In some exemplary embodiments of the subject matter, a caching mechanism is utilized. The caching mechanism may cache previously retrieved blocks to be used again should they be required in a retrieval process. For example, in case the data block 308 was retrieved, the index blocks 305, 303, 302 were also retrieved in the retrieval process. When the data block 309 is determined to be retrieved, index blocks 305, 303, 302 are required again since said index blocks 305, 303, 302 comprise the key required to retrieve the data block 309. If the index blocks 305, 303, 302 are stored in the caching mechanism, the retrieval process of the data block 309 requires retrieving only one block from the DHT - the data block 309. If all the index blocks 305, 303, 302 are not cached, the retrieval process of the data block 309 requires retrieving 4 blocks from the DHT, the data block 309 and the index blocks 305, 303, 302. The caching mechanism is also useful when retrieving a content of a file when only a portion of the data blocks representing its content were modified. In such scenario, data blocks previously retrieved and cached may be reused when retrieving the modified content of a file. For example, in case a content of a file is stored in data blocks 220, 208 and only data block 208 was modified, the retrieval process of the modified content requires only retrieving the modified data block 208 from the computerized grid network and combining it with the data blocks 220 that were not modified. A person skilled in the art will appreciate that by using said caching mechanism the use of system's limited resources, such as network bandwidth and processing elements, is reduced. For simplicity, a caching mechanism may be implemented as an interface of a DHT, caching values from the actual DHT and performing a lookup in the cache before utilizing the actual DHT.

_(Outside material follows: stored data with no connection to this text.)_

/-- COLD_RESET (R13, R371, R372): under BOOT_MODE 3 the boot ROM waits for JTAG in BLANK, DEVELOP and RETURN; otherwise boot runs to its end in this step (log entry on boot). -/
def execColdReset (st : Straps) (fl : Option Flash) (s : State) : Result :=
  let s := coldBase st fl s
  .next (if st.bootMode = 3 && debugOpen s then s else bootFuses s)

/-- The register field at a key of the register file. -/
def keyEnt (k : Nat) : Option Ent :=
  (tabAt (k / 8)).find? (fun e => match e.inst k with | some (i, j) => e.key i j == k | none => false)

/-- Every field of a reset class other than COLD takes its reset value (R13, R14). Held read latches of R10 are empty after it, though R10 names only reads that end one (DESIGN CHOICE, log entry on latches). -/
def warmRegs (s : State) : State :=
  { s with regs := s.regs.filter (fun r => match keyEnt r.1 with | some e => e.cls == .cold | none => false), latch := [] }

/-- Fields of an instance keep the values that they had in another state. -/
def keepRegs (es : List Ent) (i : Nat) (old s : State) : State := forL es (fun e s => s.set e (old.get e i) i) s

/-- Every line on an atomic board goes to its pool before a WARM reset takes effect (R177). -/
def boardFlush (s : State) : State :=
  forN 4 (fun k s => forL (homeSt s k).board (fun b s =>
    let ld := lkLd b.lk
    let dpa := lkDpa b.lk
    let p := poolPort s ld
    let s := markDirty ld dpa s
    if isUp s p then
      s.emit (.link p ⟨.memWr, 0, poolAddr s ld (poolHpa s 0xF000 ld dpa) dpa, s.get BIND.LD.LDID ld, .noOp, [encrypt (lineKey s ld dpa (s.get SEC.LDKEY.GEN ld)) ld dpa b.data],
        2 ^ 64 - 1, b.poison, 0, .ok, 64⟩)
    else loseWrite ld dpa s) s) s

/-- A request that outlives a WARM reset: one whose change is already in force. -/
def outlives (w : JWait) (b : JBody) : Bool :=
  match w with
  | .act _ => true
  | .none => (match b with | .void _ => false | _ => true)
  | _ => false

def isAct (r : JReq) : Bool := match r.who with | .act _ => true | _ => false

/-- The journal engine across a WARM reset (R374, R376, R385): a record that is incomplete consumes no SEQ, one whose pages are all programmed counts, and a compaction ends. -/
def warmJournal (s : State) : State :=
  let s := settlePage s
  let l := validRecs (activeHalf s)
  let again := match s.boot.cur with
    | some c => if (look l c.recd.seq).isSome || !outlives c.who c.recd.body then [] else [JReq.mk c.recd.body c.recd.keys c.who]
    | none => []
  let un := match s.boot.cur with
    | some c => if (look l c.recd.seq).isSome then insertNat c.recd.seq s.boot.unapplied else s.boot.unapplied
    | none => s.boot.unapplied
  let shut := s.on BOOT.STAT.SEALED || s.boot.pwrfail
  let q : List JReq := if shut then [] else again ++ s.boot.queue.filter (fun r => outlives r.who r.body)
  let blank := s.boot.halfBlank && s.boot.comp.isNone
  let s := { s with boot := { s.boot with cur := none, queue := q, nextSeq := if (activeHalf s).header.isSome then nextAfter l else s.boot.nextSeq, unapplied := un,
                                          comp := none, halfBlank := blank, update := none, policies := [] },
                    act := { s.act with unsealed := (q.filter isAct).length } }
  if s.boot.pwrfail then s.set BOOT.STAT.SEALED 1 else s

/-- Open migrations and rotations as a WARM reset finds them (R144, R268, R269): what no record holds ends, a drain is over, and the rest goes on from the journal. -/
def warmMoves (s : State) : State :=
  let s := migDrained 1 (migDrained 0 s)
  let s := forN 2 (fun m s => match migSt s m with | some x => if x.start = 0 then slotIdle m s else s | none => s) s
  forN 2 (fun r s => match rotSt s r with
    | some x => if x.start = 0 || rotPhase s r = 4 then (setRot r none s).set SEC.LDKEY.ROT 0 x.ld else s
    | none => s) s

def migRegs : List Ent := [BIND.MIG.MCTL.LD, BIND.MIG.MCTL.DPORT, BIND.MIG.MCTL.DLDID, BIND.MIG.MDEST.DBASE, BIND.MIG.MBM.BASE, BIND.MIG.MSTAT.PASS]
def rotRegs : List Ent := [SEC.ROT.RCTL.LD, SEC.ROT.RCTL.RATE, SEC.ROT.RRESCUE.RLD, SEC.ROT.RRESCUE.OFFSET]

/-- Reads that waited for a power domain are answered with all ones, as for a lost target (R75, R408). -/
def lostReads (s : State) : List Out :=
  s.mgmt.pds.flatMap (fun p => p.2.held.filterMap (fun c => match c with
    | .lowWordRead m a => some (.rdata m a.toNat (2 ^ 32 - 1))
    | .highWordRead m a => some (.rdata m a.toNat (2 ^ 32 - 1))
    | .readClear m a => some (.rdata m a.toNat (2 ^ 32 - 1))
    | _ => none))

Lazy loading should be construed as a method that enables retrieval of a backed up data block upon demand. In an exemplary embodiment of the subject matter, lazy loading is enabled due to the HLT data structure. A volume represented by the HLT is accessible in a similar manner that a volume stored in a storage device: via address. As aforementioned disclose, in case the header block comprises information regarding the number of data blocks in the volume, the route to a data block may be computed and only necessary index blocks are retrieved before retrieving the desired data block. Such random access method is necessary to enable lazy loading.

Fig. 4 shows a flow diagram of a method of creating an HLT representation of a snapshot, according to an exemplary embodiment of the subject matter. In step 400, data blocks comprising a volume in a computerized grid network are read. In step 405 a retrieval key for each of said data blocks is computed. An exemplary computation method is by utilizing a hash function as aforementioned disclosed. Next, in step 410, the first level of the HLT is created. The first level is comprised of index blocks. In some exemplary embodiments of the subject matter, the number of index blocks is a function of the number of retrieval keys that can be stored in a single index block. As noted above, the respective ordering of the data blocks is preserved. The respective ordering of the retrieval keys of the data blocks is also preserved. Each index block may be considered a representation of a set of data blocks whose retrieval keys it holds, either directly or indirectly. The respective ordering of the sets of data blocks may also be preserved. In an exemplary embodiment of the subject matter, in case the last index block of the first level of the HLT comprises less than the maximum number of retrieval keys stored in an index block, the last index block also comprises dummy retrieval keys. For example, in case an index block comprises 2 retrieval keys and a volume comprises 5 data blocks three index blocks will be created: a first index block comprising two retrieval keys of the first two data blocks; a second index block comprising two retrieval keys of the third and fourth data blocks; and a third index block comprising a retrieval key of the last data block and an additional dummy retrieval key.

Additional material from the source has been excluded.